ALONSO EN ASTURIAS

Alonso, después de recoger este viernes el Premio Príncipe de Asturias de los Deportes de manos de Don Felipe de Borbón, ha celebrado el exitoso año este mediodía con 20.000 personas que se han congregado en el centro de la capital asturiana.

El campeón del mundo de Fórmula Uno participó previamente en un coloquio celebrado en el Auditorio Príncipe Felipe de Oviedo, el escenario desde el que sus seguidores siguen sus actuaciones desde que llegó a la Fórmula Uno, y en el que ha compartido escenario con los periodistas Antonio Lobato, José Javier Santos, Julián Reyes y Manu Carreño.

Con el periodista ovetense Antonio Lobato como conductor del acto, bajo el anuncio de "Buenos días Oviedo, Asturias, España y el mundo entero", y al ritmo de la canción que el músico asturiano Ramón Melendi compuso para Alonso, hizo su aparición en el escenario el piloto, ante el delirio de los presentes.

En un acto distendido, el piloto de Renault bromeó con el público, mostró reiteradamente el agradecimiento a la afición, mantuvo su talante crítico con la prensa, y terminó los sesenta minutos que compartió con sus aficionados imitando a Antonio Lobato, al repetir con idéntico tono de voz la ya popular frase del periodista: "Si esto es un sueño, que no me despierten".

"Quería estar aquí en muchos momentos, viendo toda la gente que ha estado siguiendo cada carrera, pero tengo que estar corriendo", confesó Alonso en alusión a la presencia habitual de sus aficionados en el Auditorio.

Sobre el dominio de Ferrari en los últimos años, el asturiano bromeó: "Sé que hacía falta renovar el rojo, que ya llevaba muchos años", y ensalzó la aportación de sus seguidores, a los que ya se les conoce en todo el mundo como "la marea azul".

Dijo que casi ha sido él quien ha pedido un "autógrafo" a los más de cincuenta aficionados alonsistas que asaltaron el 'paddoock' en el GP de China por haber sido capaces de llegar hasta allí, una zona "en la que es imposible entrar, incluso yo, cuando se me olvida el pase tengo muchos problemas".
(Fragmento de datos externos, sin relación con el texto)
/-- A query that changes nothing. -/
def State.askPure (s : State) (o : Origin) (pre : Option Nat) (permit : Bool)
    (f : State → Nat × List (List Fd)) : State :=
  s.ask o pre permit fun s => ((f s).1, (f s).2, s)

end Sys2Proof.Machine
end

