/-- R172 to R178, R187 to R190: convert a block in modal state `m0`. -/
def State.convert (s : State) (k : Fin 4) (m0 : Modal) (id : BlockId) (b : PBlock) : Except Nat Conv :=
  if b.gs.any fun g => !interpretedG.contains g then .error 251
  else
    let m := modalWords m0 b
    let g10 := b.hasG 10
    let set : Except Nat Setting := if g10 then s.convertG10 k m b else .ok .none
    if b.hasG 4 && !b.axes.isEmpty then .error 251
    else match set with
    | .error e => .error e
    | .ok st =>
      let (l1, l2, _) := planeLetters m.plane
      let isArc := m.motion == 2 || m.motion == 3
      let hasC := (b.word 'I').isSome || (b.word 'J').isSome || (b.word 'K').isSome
      let moves := !b.hasG 4 && !g10 && (!b.axes.isEmpty || (isArc && hasC))
      match s.axisWords k (b.hasG 53) (if g10 then [] else b.axes) m [] with
      | .error e => .error e
      | .ok (m1, ts) =>
        let needFeed := moves && m.motion != 0
        let given := needFeed || b.hasG 1 || b.hasG 2 || b.hasG 3
        if (given && m.feed.isNone) || ((b.hasG 95 || (needFeed && m.perRev)) && !s.hasSpindle k) then .error 254
        else
          let centre : Except Nat (Option (Int × Int)) :=
            if moves && isArc then
              match s.letterSlot k l1, s.letterSlot k l2 with
              | some i, some j =>
                let u := quantumU (s.qlin k)
                let x := m.last[i] * u
                let y := m.last[j] * u
                let cx := s.arcCentre k m b l1 x
                let cy := s.arcCentre k m b l2 y
                match arcErr ((s.fld .MOT_PGM_ARCTOL k : Int) * u) cx cy x y (m1.last[i] * u) (m1.last[j] * u) with
                | some e => .error e
                | none => .ok (some (cx, cy))
              | _, _ => .error 250
            else .ok none
          match centre with
          | .error e => .error e
          | .ok c =>
            let hs := (b.ms.filter fun x => !s.internalM k x).map (s.mHand k)
            let int (n : Nat) : Bool := b.ms.contains n && s.internalM k n
            let sp := s.spinCode k b
            let dwell := if b.hasG 4 then (b.word 'P').map wordDecimal else none
            let mb : MBlock :=
              { key := id.key, own := id.own, prog := id.prog, blk := id.blk, sub := id.sub
                nword := ((b.word 'N').map (·.digits)).getD 0
                exact := b.hasG 9 || hs.any fun h => !h.before && !h.nowait
                perRev := m.perRev, fin := int 2 || int 30, m00 := int 0, m01 := int 1
                motion := if b.hasG 4 then 5 else if moves then m.motion + 1 else 0
                plane := m.plane, spdir := sp, tgt := sortTargets ts, centre := c
                feed := if needFeed then m.feed.map (feedBase (s.baseInch k)) else none
                speed := (b.word 'S').map wordDecimal
                dwell := dwell, tcode := (b.word 'T').map (·.digits), ms := hs, optag := m.optag }
            let empty := mb.motion == 0 && hs.isEmpty && mb.tcode.isNone && !mb.fin && !mb.m00 && !mb.m01 && sp == 0
              && mb.speed.isNone
            .ok ⟨m1, if empty then none else some mb, st⟩

/-! ## Ring entries (R187, R188) -/

/-- The decimal values of a block's data entries. -/
def MBlock.values (b : MBlock) : Nat :=
  b.tgt.length + (if b.centre.isSome then 2 else 0) + b2n b.feed.isSome + b2n b.speed.isSome + b2n b.dwell.isSome

def MBlock.nent (b : MBlock) : Nat := (b.values + 1) / 2

/-- Entries of the block ring that the block takes. -/
def MBlock.entries (b : MBlock) : Nat := 1 + b.nent

def bitsNat : List Bool → Nat
  | [] => 0
  | b :: l => b2n b + 2 * bitsNat l

def MBlock.axmask (b : MBlock) : Nat := bitsNat ((List.range 6).map fun i => b.tgt.any fun t => t.1 == i)

/-- Table 7.6: the bytes of the header entry. -/
def MBlock.header (b : MBlock) : List Byte :=
  let m (i : Nat) : MHand := b.ms.getD i ⟨0, false, false⟩
  leBytes 1 1 ++ leBytes 1 b.nent
    ++ leBytes 1 (bitsNat [b.exact, b.speed.isSome, b.perRev, b.fin, b.m00, b.m01, b.tcode.isSome])
    ++ leBytes 1 b.key.src ++ leBytes 4 b.key.wsn ++ leBytes 2 b.prog ++ leBytes 4 b.blk ++ leBytes 1 b.sub
    ++ leBytes 1 (b.motion + 16 * b.plane + 64 * b.spdir) ++ leBytes 4 b.nword
    ++ leBytes 1 (b.axmask + 64 * b.ms.length)
    ++ leBytes 1 (bitsNat [(m 0).before, (m 1).before, (m 2).before, (m 0).nowait, (m 1).nowait, (m 2).nowait])
    ++ leBytes 2 (m 0).code ++ leBytes 2 (m 1).code ++ leBytes 2 (m 2).code ++ leBytes 2 (b.tcode.getD 0)
    ++ leBytes 2 b.optag

/-- R178: apply a G10 setting. -/
def State.applySetting (s : State) (k : Fin 4) : Setting → State
  | .none => s
  | .work n vs => s.setMot k fun m =>
      if h : n < 6 then
        let row := vs.foldl (fun (v : Vector (Int × Bool) 6) e => if h : e.1 < 6 then v.set e.1 e.2 else v) m.ofs[n]
        { m with ofs := m.ofs.set n row }
      else m
  | .tool n v o => s.setMot k fun m => if h : n < 100 then { m with tools := m.tools.set n (v, o) } else m

end Sys2Proof.Machine
end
"Me siento doblemente orgulloso, por mis éxitos y por la afición", dijo el piloto, que confesó que nunca le habían puesto una multa de tráfico en Asturias; que conduce tres coches: Clio, Megane y Vel Satis, y que sí se imagina acabar su carrera deportiva sin pasar por el rojo.

Sobre los gestos que ha popularizado con sus manos, Alonso desveló que algunos se deben a una serie infantil mexicana, 'El Chavo del ocho', que veía cuando era pequeño y regresaba del colegio, en la que decían: "Eso, eso, eso", además de esa señal alusiva a los pajaritos, dedicada a su abuela, en la primera victoria, y que luego hizo extensiva para que algunos "hablen ahora".

Alonso, que reconoció sus preferencias por aquella curva "más peligrosa, porque es la que más adrenalina da", confesó que su querencia por las supersticiones le ha obligado a terminar la temporada portando una enorme maleta para llevar todo aquello que en algún momento le había dado suerte.

Anunció que al conocido "toma, toma, toma", con el que celebra sus éxitos, incorporará a partir de ahora el gesto típico de escanciar la sidra, la bebida típica asturiana, que ya ha realizado al ganar en el GP de Brasil.

El ovetense se tomó unos segundos para responder a la pregunta de cual es, a su juicio, el mejor piloto de la actual, cuyo fallo recayó finalmente en el alemán Michael Schumacher, y fue contundente al asegurar que prefiere salir quinto y ganar, antes que hacerlo desde la 'pole' y obtener el triunfo, porque al "salir de atrás, sabe mejor".

Alonso dijo que espera poder llevar a cabo en su ciudad natal una exhibición como la que el equipo Renault realizó en Madrid; que el italiano Jarno Trulli, su compañero de escudería la pasada temporada, es el piloto con el mejor se lleva, y que, en ocasiones, se ha sentido "maltratado" por la prensa.

Sobre la posibilidad del paso del motociclista Valentino Rossi a la Fórmula Uno, precisó: "No tengo una opinión muy clara, si quiere venir que venga".

Finalmente, el piloto, que ante la pregunta de si para correr en Fórmula Uno hay que estar loco, respondió tarareando: "No estamos locos, sabemos lo que queremos...", desveló que ayer Don Felipe, tras entregarle el Premio, le dijo: "Enhorabuena, no te has pasado de frenada aquí".